Pour y arriver, il faut s'assurer que l'on tire les leçons de cette crise pour une industrialisation de l'Afrique, en s'interrogeant sur les priorités des Afriques. Sans être exhaustif, car chaque Afrique à ses spécificités propres, les grandes lignes pourraient être :

L'autosuffisance alimentaire, car la crise a montré que certains pays avaient eu du mal s'approvisionner en denrées essentielles à cause des fermetures de frontières. Ensuite, la nécessité de transformer les matières premières sur place et amorcer la nécessaire industrialisation du continent de façon endogène. Ceci nécessitera des préalables en fonction des pays et un écosystème favorable (disponibilité et cout de l'énergie, formation professionnelle accrue, une intégration régionale pour assurer les débouchés aux produits).

Dans cette réflexion, les secteurs industriels qui pourraient émerger sont à titre illustratif l'agro-industrie, l'industrie pharmaceutique, l'industrie des composants électroniques pour les pays qui ont les matières premières comme le cobalt... et bien entendu tout le développement autour des Services.

Tout ceci ne sera possible si le financement de l'économie par le système bancaire,très faible aujourd'hui, est amélioré par un système de partage de risque qui sécurise les banques et les institutions financières dans la part du risque qu'elles assument.

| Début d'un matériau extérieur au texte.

/-- The constant nibbles of the format of a family (R63). -/
def formatMask (family : BitVec 4) : Word :=
  match family.toNat with
  | 0x0 => 0xFFFF
  | 0x5 | 0x8 | 0x9 => 0xF00F
  | 0xE | 0xF => 0xF0FF
  | _ => 0xF000

/-- The one row that a word can match: the constant nibbles of its format. -/
def rowOfWord (w : Word) : OpcodeRow := ⟨formatMask (fieldFamily w), w &&& formatMask (fieldFamily w)⟩

theorem OpcodeRow.matchesWord_iff {r : OpcodeRow} {w : Word} : r.matchesWord w = true ↔ w &&& r.mask = r.value := beq_iff_eq

theorem and_mask_eq_of_matchesWord {r : OpcodeRow} {w : Word} (hw : r.matchesWord w = true) :
    w &&& r.mask = r.value &&& r.mask := by
  rw [← OpcodeRow.matchesWord_iff.mp hw, BitVec.and_assoc, BitVec.and_self]

theorem rowOfWord_matchesWord (w : Word) : (rowOfWord w).matchesWord w = true := OpcodeRow.matchesWord_iff.mpr rfl

/-- A row of the table masks the constant nibbles of its format, and its own value is an instruction. -/
theorem opcodeRow_spec {p : JumpOffsetReg} : ∀ r ∈ opcodeRows p,
    r.mask = formatMask (fieldFamily r.value) ∧ fieldFamily r.mask = BitVec.allOnes 4 ∧
      decode p r.value ≠ .unknown r.value := by
  cases p <;> decide

/-- Words that agree under a mask agree in every field that the mask covers. -/
theorem extractLsb'_eq_of_and_eq {w v m : Word} (h : w &&& m = v &&& m) {start len : Nat}
    (hm : m.extractLsb' start len = BitVec.allOnes len) : w.extractLsb' start len = v.extractLsb' start len := by
  have hf := congrArg (BitVec.extractLsb' start len) h
  simpa only [BitVec.extractLsb'_and, hm, BitVec.and_allOnes] using hf

theorem fieldFamily_eq_of_matchesWord {p : JumpOffsetReg} {r : OpcodeRow} {w : Word} (hr : r ∈ opcodeRows p)
    (hw : r.matchesWord w = true) : fieldFamily w = fieldFamily r.value := by
  obtain ⟨-, hfam, -⟩ := opcodeRow_spec r hr
  exact extractLsb'_eq_of_and_eq (and_mask_eq_of_matchesWord hw) hfam

/-- A word matches no row of the table but its own. -/
theorem eq_rowOfWord_of_matchesWord {p : JumpOffsetReg} {r : OpcodeRow} {w : Word} (hr : r ∈ opcodeRows p)
    (hw : r.matchesWord w = true) : r = rowOfWord w := by
  obtain ⟨hmask, -, -⟩ := opcodeRow_spec r hr
  rw [rowOfWord, fieldFamily_eq_of_matchesWord hr hw, ← hmask, OpcodeRow.matchesWord_iff.mp hw]

/-! From a word that is an instruction to its row. -/

/-- A word that decodes to an instruction is that instruction's word, and the instruction exists. -/
theorem encode_of_decode {p : JumpOffsetReg} {w : Word} {i : Instr} (h : decode p w = .instr i) :
    encode i = w ∧ i.wf p = true := by
  unfold decode at h
  split at h
  case h_1 => exact (encode_of_decode0 h).imp_right (· p)
  case h_6 hf | h_10 hf => obtain ⟨rfl, hn⟩ := encode_of_decodeLow0 h; exact ⟨encodeRegRegN_fields hf hn, rfl⟩
  case h_9 hf => exact (encode_of_decode8 hf h).imp_right (· p)
  case h_12 hf => exact encode_of_decodeB hf h
  case h_14 hf => obtain rfl := Decoded.instr.inj h; exact ⟨encodeRegRegN_fields hf rfl, rfl⟩
  case h_15 hf => exact (encode_of_decodeE hf h).imp_right (· p)
  case h_16 =>
    have hf : (fieldFamily w).toNat = 0xF := by
      have hlt := (fieldFamily w).isLt
      simp only [imp_false] at *
      omega
    exact (encode_of_decodeF hf h).imp_right (· p)
  case h_2 hf | h_3 hf | h_11 hf => obtain rfl := Decoded.instr.inj h; exact ⟨encodeAddr_fields hf, rfl⟩
  all_goals rename_i hf; obtain rfl := Decoded.instr.inj h; exact ⟨encodeRegImm_fields hf rfl, rfl⟩

section
variable (h : BitVec 4) (x y : RegIdx) (n : Count) (nn : Byte) (nnn : Addr12)

theorem rowOfWord_encodeAddr (hm : formatMask h = 0xF000) :
    rowOfWord (encodeAddr h nnn) = ⟨0xF000, encodeAddr h 0⟩ := by
  rw [rowOfWord, fieldFamily_encodeAddr, hm]
  congr 1
  show (h ++ nnn) &&& (BitVec.allOnes 4 ++ 0#12) = h ++ 0#12
  simp only [BitVec.and_append, BitVec.and_allOnes, BitVec.and_zero]

theorem rowOfWord_encodeRegImm (hm : formatMask h = 0xF000) :
    rowOfWord (encodeRegImm h x nn) = ⟨0xF000, encodeRegImm h 0 0⟩ := by
  rw [rowOfWord, fieldFamily_encodeRegImm, hm]
  congr 1
  show (h ++ BitVec.ofFin (w := 4) x ++ nn) &&& (BitVec.allOnes 4 ++ 0#4 ++ 0#8) = h ++ 0#4 ++ 0#8
  simp only [BitVec.and_append, BitVec.and_allOnes, BitVec.and_zero]

/-- In format `reg` the low byte is constant. -/
theorem rowOfWord_encodeReg (hm : formatMask h = 0xF0FF) :
    rowOfWord (encodeRegImm h x nn) = ⟨0xF0FF, encodeRegImm h 0 nn⟩ := by
  rw [rowOfWord, fieldFamily_encodeRegImm, hm]
  congr 1
  show (h ++ BitVec.ofFin (w := 4) x ++ nn) &&& (BitVec.allOnes 4 ++ 0#4 ++ BitVec.allOnes 8) = h ++ 0#4 ++ nn
  simp only [BitVec.and_append, BitVec.and_allOnes, BitVec.and_zero]

theorem rowOfWord_encodeRegRegN (hm : formatMask h = 0xF000) :
    rowOfWord (encodeRegRegN h x y n) = ⟨0xF000, encodeRegRegN h 0 0 0⟩ := by
  rw [rowOfWord, fieldFamily_encodeRegRegN, hm]
  congr 1
  show (h ++ BitVec.ofFin (w := 4) x ++ BitVec.ofFin (w := 4) y ++ BitVec.ofFin (w := 4) n) &&&
    (BitVec.allOnes 4 ++ 0#4 ++ 0#4 ++ 0#4) = h ++ 0#4 ++ 0#4 ++ 0#4
  simp only [BitVec.and_append, BitVec.and_allOnes, BitVec.and_zero]

/-- In format `reg_reg` the low nibble is constant. -/
theorem rowOfWord_encodeRegReg (hm : formatMask h = 0xF00F) :
    rowOfWord (encodeRegRegN h x y n) = ⟨0xF00F, encodeRegRegN h 0 0 n⟩ := by
  rw [rowOfWord, fieldFamily_encodeRegRegN, hm]
  congr 1
  show (h ++ BitVec.ofFin (w := 4) x ++ BitVec.ofFin (w := 4) y ++ BitVec.ofFin (w := 4) n) &&&
    (BitVec.allOnes 4 ++ 0#4 ++ 0#4 ++ BitVec.allOnes 4) = h ++ 0#4 ++ 0#4 ++ BitVec.ofFin (w := 4) n
  simp only [BitVec.and_append, BitVec.and_allOnes, BitVec.and_zero]

end

/-- The row of an instruction that exists is in the table. -/
theorem rowOfWord_encode_mem {p : JumpOffsetReg} {i : Instr} (h : i.wf p = true) :
    rowOfWord (encode i) ∈ opcodeRows p := by
  cases i with
  | nop | cls | ret => cases p <;> decide
  | jp | call | ldINnn => rw [encode, rowOfWord_encodeAddr _ _ rfl]; cases p <;> decide
  | jpV0Nnn =>
    rw [encode, rowOfWord_encodeAddr _ _ rfl]
    cases p with
    | absent => cases h
    | v0 | vx => decide
  | seVxNn | sneVxNn | ldVxNn | addVxNn | rndVxNn =>
    rw [encode, rowOfWord_encodeRegImm _ _ _ rfl]; cases p <;> decide
  | drwVxVyN => rw [encode, rowOfWord_encodeRegRegN _ _ _ _ rfl]; cases p <;> decide
  | seVxVy | ldVxVy | orVxVy | andVxVy | xorVxVy | addVxVy | subVxVy | shrVxVy | subnVxVy | shlVxVy | sneVxVy =>
    rw [encode, rowOfWord_encodeRegReg _ _ _ _ rfl]; cases p <;> decide
  | skpVx | sknpVx | ldVxDt | ldVxK | ldDtVx | ldStVx | addIVx | ldFVx | ldBVx | ldMemVx | ldVxMem =>
    rw [encode, rowOfWord_encodeReg _ _ _ rfl]; cases p <;> decide

/-! From a row to the words that match it: in each family the decoder's answer depends on the constant nibbles alone. -/

theorem fieldN_eq_of_and_eq {w v m : Word} (h : w &&& m = v &&& m) (hm : m.extractLsb' 0 4 = BitVec.allOnes 4) :
    fieldN w = fieldN v := by
  rw [fieldN, extractLsb'_eq_of_and_eq h hm, fieldN]

theorem decodeLow0_of_fieldN_eq {w v : Word} {i j k : Instr} (hn : fieldN w = fieldN v) (h : decodeLow0 v j = .instr i) :
    decodeLow0 w k = .instr k :=
  if_pos (hn.trans (Fin.ext (encode_of_decodeLow0 h).2))

theorem exists_decode8_of_fieldN_eq {w v : Word} {i : Instr} (hn : fieldN w = fieldN v) (h : decode8 v = .instr i) :
    ∃ k, decode8 w = .instr k := by
  unfold decode8 at h ⊢
  rw [hn]
  generalize (fieldN v).val = n at h ⊢
  split at h
  case h_10 => cases h
  all_goals exact ⟨_, rfl⟩

theorem exists_decodeE_of_fieldNN_eq {w v : Word} {i : Instr} (hn : fieldNN w = fieldNN v) (h : decodeE v = .instr i) :
    ∃ k, decodeE w = .instr k := by
  unfold decodeE at h ⊢
  rw [hn]
  generalize (fieldNN v).toNat = n at h ⊢
  split at h
  case h_3 => cases h
  all_goals exact ⟨_, rfl⟩

theorem exists_decodeF_of_fieldNN_eq {w v : Word} {i : Instr} (hn : fieldNN w = fieldNN v) (h : decodeF v = .instr i) :
    ∃ k, decodeF w = .instr k := by
  unfold decodeF at h ⊢
  rw [hn]
  generalize (fieldNN v).toNat = n at h ⊢
  split at h
  case h_10 => cases h
  all_goals exact ⟨_, rfl⟩
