-- ==== Sys2Proof/Syntax.lean ====
section
/-!
DEFINITION. The commands of the block: one constructor per row of the spec's table of operations and events.
-/
namespace Sys2Proof

/-! ## What an operation code means

Novgar's output format defines the operation codes inside each instruction class (R56); a command carries the
operation its word's code stands for, `none` for a code the format does not define. -/

/-- Integer operations of classes 0x0 and 0x1. -/
inductive IntOp where
  | add | sub | mul | divu | remu | div | rem | and | or | xor | shl | shr | sra
deriving DecidableEq, Repr

/-- Comparisons of class 0x2. -/
inductive Cmp where
  | eq | ne | lt | ltu | le | leu | gt | gtu | ge | geu
deriving DecidableEq, Repr

/-- A class 0x2 operation: a comparison of two s-registers, or a logic function of two predicates given by its truth
table, bit 2a + b for inputs a and b. -/
inductive PredOp where
  | compare (c : Cmp)
  | logic (table : BitVec 4)
deriving DecidableEq, Repr

/-- Size (log2 of its bytes, 0–3) and sign extension of a class 0x4 or 0x5 access. -/
structure MemOp where
  log2 : Nat
  sext : Bool
deriving DecidableEq, Repr

/-- Class 0xA: jump, or jump and link. -/
inductive JumpOp where
  | jump | jumpLink
deriving DecidableEq, Repr

/-! ### The vector engine's operations (R127) -/

/-- Formats of float arithmetic (R122). -/
inductive FloatFmt where
  | fp32 | bf16 | fp16
deriving DecidableEq, Repr

/-- Formats of integer arithmetic (R122). -/
inductive IntFmt where
  | int32 | int16 | int8
deriving DecidableEq, Repr

/-- Element widths: 32, 16 or 8 bits. -/
inductive ElemWidth where
  | w32 | w16 | w8
deriving DecidableEq, Repr

/-- Operations of class 0x0. -/
inductive FloatOp where
  | add | sub | mul | fma | div | sqrt | min | max | abs | neg
deriving DecidableEq, Repr

/-- Operations of class 0x1; `shrRound` is the right shift with rounding of R130. -/
inductive VIntOp where
  | add | sub | mul | mulAdd | satAdd | satSub | shl | shr | sra | shrRound | and | or | xor | not | min | max
deriving DecidableEq, Repr

/-- Comparisons of class 0x2. -/
inductive VCmp where
  | eq | ne | lt | le | gt | ge
deriving DecidableEq, Repr

/-- Class 0x2: a compare of floats or integers, or mask logic given by its truth table, bit 2a + b. -/
inductive MaskOp where
  | compareF (c : VCmp) (f : FloatFmt)
  | compareI (c : VCmp) (f : IntFmt)
  | logic (table : BitVec 4)
deriving DecidableEq, Repr

/-- Class 0x3. -/
inductive ScratchOp where
  | lineLoad (w : ElemWidth)
  | lineStore (w : ElemWidth)
  | maskLoad
  | maskStore
  | compressStore (w : ElemWidth)
  | expandLoad (w : ElemWidth)
deriving DecidableEq, Repr

/-- Class 0x4. -/
inductive TileOp where
  | load | store
deriving DecidableEq, Repr

/-- Class 0x5: source and destination format codes (0–10) and the part q. -/
structure ConvertOp where
  src : Nat
  dst : Nat
  part : Nat
deriving DecidableEq, Repr

/-- How a reduce combines (R132 names no operations). [DESIGN CHOICE, log entry 178] -/
inductive ReduceOp where
  | add | min | max
deriving DecidableEq, Repr

/-- Class 0x6. -/
inductive CrossOp where
  | reduceF (r : ReduceOp) (f : FloatFmt)
  | reduceI (r : ReduceOp) (f : IntFmt)
  | permute (w : ElemWidth)
  | broadcastElem (w : ElemWidth) (elem : Nat)
  | broadcastConst (w : ElemWidth) (n : Nat)
  | compress (w : ElemWidth)
  | prefixCount
deriving DecidableEq, Repr

/-! ### Other operands -/

/-- What `FRAME_ROUTE` takes up: the oldest message of this device, its oldest waggle, the frame at the head of a port's
receive buffer, or the oldest frame that waits for a port that is no longer there. -/
inductive RouteFrom where
  | own
  | waggle
  | port (p : Nat)
  | waiting (p : Nat)
deriving DecidableEq, Repr

/-- What a RoCEv2 packet asks for (R399). `first` and `last`: an Only packet is both. -/
inductive RoceOp where
  | send (first last : Bool) (imm : Option Nat) (bytes : List Byte)
  /-- A WRITE; the RETH of its First or Only packet: virtual address, remote key, length. -/
  | write (first last : Bool) (imm : Option Nat) (va rkey length : Nat) (bytes : List Byte)
  | read (va rkey length : Nat)
  | unsupported
deriving DecidableEq, Repr

/-- A RoCEv2 packet: ICRC and UDP port right; local QPN and PSN; CE mark. -/
structure RocePkt where
  intact : Bool
  qpn : Nat
  psn : Nat
  ce : Bool
  op : RoceOp
deriving DecidableEq, Repr

/-- What the verifier meets on an image in flash: it could be read without error (R490). -/
structure ImageVerdict where
  readOk : Bool
deriving DecidableEq, Repr

/-- Where a request to the keeper comes from: the field network, by source address (as a little-endian number) and UDP port, or
the mailbox (R472, R477). -/
inductive KdpPath where
  | field (addr port : Nat)
  | mailbox
deriving DecidableEq, Repr

/-- What the flash meets for a request: on a staged image, and on the keeper images of banks A and B where the request makes the boot
ROM run. -/
structure KdpAux where
  image : ImageVerdict
  bankA : ImageVerdict
  bankB : ImageVerdict
deriving DecidableEq, Repr

/-- What a frame at the keeper's field port is (R468): a UDP datagram, an ICMPv6 neighbour solicitation or echo request, or another. -/
inductive FieldFrame where
  | udp | solicit | echo | other
deriving DecidableEq, Repr

/-- A frame at the keeper's field port: source address and port, destination address and port (addresses as little-endian numbers; the
ports of a datagram alone), its payload (of a solicitation the target, of an echo request what follows its checksum), and what the flash
meets. -/
structure KdpRequest where
  frame : FieldFrame
  addr : Nat
  port : Nat
  dst : Nat
  dstPort : Nat
  bytes : List (BitVec 8)
  aux : KdpAux
deriving DecidableEq, Repr

/-- What times out on a queue (R291). -/
inductive TimeoutOf where
  | launch (lid : Nat)
  | work (index : Nat)
deriving DecidableEq, Repr

/-- What a read that comes back flagged serves (R416, R417). -/
inductive ReadFor where
  /-- Data of a requester. -/
  | data
  /-- Page tables, staged patches, forward lines, dispatcher state or a table descriptor of a partition. -/
  | partition (p : Nat)
  /-- The firmware and microcode images, or a structure that serves every partition. -/
  | device
deriving DecidableEq, Repr

/-- Who asked for a translation (R341, R344). -/
inductive Requester where
  | load (cell thread : Nat)
  | store (cell thread : Nat)
  | fetch (cell thread : Nat)
  | vecFetch (cell : Nat)
  /-- A stream slot; side 0 source, 1 destination. -/
  | stream (cell slot side : Nat)
  /-- The skimmer's reads of a work (item 0), and row fetch `item − 1` of it. -/
  | bag (forager work item : Nat)
  /-- The read of a bag block that a cell's comb fans out. -/
  | fanout (cell : Nat)
  /-- The resident-region load of a cell, and the save or restore of a launch through the comb of a cell. -/
  | resident (cell : Nat)
  | save (launch cell : Nat)
  /-- A PATCH block of a queue, and the resolution of a row by a stack's row cache. -/
  | patchBlock (queue index : Nat)
  | patchRow (stack handle table row epoch : Nat)
deriving DecidableEq, Repr

/-- An instruction word of class 0x6 or 0x7; `known` says that its op is one that the output format of Novgar defines (R56). -/
structure OpWord where
  word : Word
  known : Bool
deriving DecidableEq, Repr

/-- The 280 bytes of a flit from the link, and the lane to take out should a NAK in it end sixteen replays (R381, R383). -/
structure LinkFlit where
  bytes : List Byte
  lane : Nat
deriving DecidableEq, Repr

/-- The granule that a read means and the one where the access lands (R40, R42). -/
structure DramPlace where
  granule : Nat
  landed : Nat
deriving DecidableEq, Repr

/-- A granule that the nurse accesses; `act` says that its row must be activated (R38). -/
structure NurseAccess where
  granule : Nat
  act : Bool
deriving DecidableEq, Repr

/-- The order key of a patch entry (R204). -/
structure PatchKey where
  pver : Nat
  src : Nat
  seq : Nat
  idx : Nat
deriving DecidableEq, Repr

/-- An entry of a patch: what is staged, and what is sent to a member (R200, R202). -/
structure PatchEntry where
  key : PatchKey
  epoch : Nat
  table : Nat
  row : Nat
  /-- 0 REPLACE, 1 ACCUMULATE. -/
  mode : Nat
  /-- This member's slice of the data, and the 64 B sectors of it that carry poison. -/
  data : List Byte
  poison : List Nat
  /-- The data was read from a region marked SUSPECT (R411); a Hante frame carries no such mark. -/
  suspect : Bool
deriving DecidableEq, Repr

Le mécanisme de garantie devra être mieux utilisé.

Nul doute que les conséquences de cette crise unique sont encore mal évaluées, mais un simple regard hors continent permet d'éclairer ce à quoi d'autres vont avoir à faire face dans les 18 mois à venir : le PIB israélien se contracte de 7,1% cette année, la dette publique au Liban a dépassé 176% de son PIB, les taux de pauvreté explosent en Asie et les recettes touristiques en Europe se sont littéralement écroulées. Et comme s'il ne suffisait, les pays au ban sont sanctionnés plus encore : l'Iran a vu son trafic aérien diminuer de plus de 81% en 2 mois. Nous aurons bientôt d'autres chiffres, ils seront plus sévères, et alors que l'été s'annonce après ce confinement en puzzle, n'oublions pas et l'automne, et l'hiver ! Il est donc urgent d'imaginer dès maintenant le monde d'après !

(*) Wilfrid Lauriano Do Rego est président du Conseil de surveillance de KPMG France et coordonateur du Conseil présidentiel pour l'Afrique.

(**) Patrice Fonlladosa est président du think tank (Re)sources et président Afrique du CEPS.